Frequently Asked Questions
Published by Streeter and Phelps in 1925, this equation gives the analytical solution for how dissolved oxygen (DO) changes downstream of a wastewater outfall. It combines two first-order reactions: oxygen consumption by microbial decomposition of organic matter (deoxygenation) and atmospheric reaeration at the water surface, yielding the closed form D(t) = (k_d·L₀)/(k_r−k_d)·(exp(−k_d·t)−exp(−k_r·t)) + D₀·exp(−k_r·t). Despite being simple, it is still the first tool reached for in wastewater discharge permitting, allowable-load decisions and river quality assessment, and forms the oxygen core of advanced models such as QUAL2K.

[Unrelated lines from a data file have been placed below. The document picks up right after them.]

-- ==== Sys2Proof/Config.lean ====
section
/-!
DEFINITION. Sys2Proof/Config.lean: what an implementation fixes and the spec leaves open: free values and
uninterpreted functions. None has a body that a proof could evaluate, so a claim holds whatever they are.
-/
namespace Sys2Proof.Config

/-- The sine, in full turns, that Millstone's commutation uses (R100, R119). The spec names the function and states no
table, word length or rounding, so its values stay free (log 7). -/
opaque sinTurn : Rat → Rat

/-- HMAC-SHA-256 (R370, R371): key and text to 32 bytes. The algorithm is named, its definition is not in the spec. -/
opaque hmacSha256 : List Byte → List Byte → List Byte

/-- SHA-256 (R358, Table 12-3). -/
opaque sha256 : List Byte → List Byte

/-- Ed25519 signature check (R357, R371): public key, signature, text. -/
opaque ed25519 : List Byte → List Byte → List Byte → Bool

/-- The module's own 16-byte nonce of a Tally session (R371): the spec does not say how it is drawn. The argument is
the model's free-value counter. -/
opaque nonce : Nat → List Byte

/-- The session ID that the module answers (R371): not stated how it is chosen. -/
opaque sessionId : Nat → BitVec 32

/-- Bit n of a maximal-length sequence of an order (R112): the spec names no polynomial and no start. -/
opaque prbsBit : Nat → Nat → Bool

/-- A value the spec leaves unstated. The argument is the model's free-value counter (log 5). -/
opaque freeValue : Nat → BitVec 32

end Sys2Proof.Config
end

The DO deficit D(t) first grows because deoxygenation dominates, then turns around when reaeration catches up. The maximum is the critical point at t_c = ln[(k_r/k_d)·{1 − D₀(k_r−k_d)/(k_d·L₀)}]/(k_r−k_d). DO at this point (critical DO) is the lowest oxygen value anywhere along the river, so it decides whether fish can live or the channel goes anaerobic and produces hydrogen sulfide and methane. Wastewater discharge permits are typically issued only when the predicted critical DO stays above the relevant environmental standard (e.g. 5 mg/L).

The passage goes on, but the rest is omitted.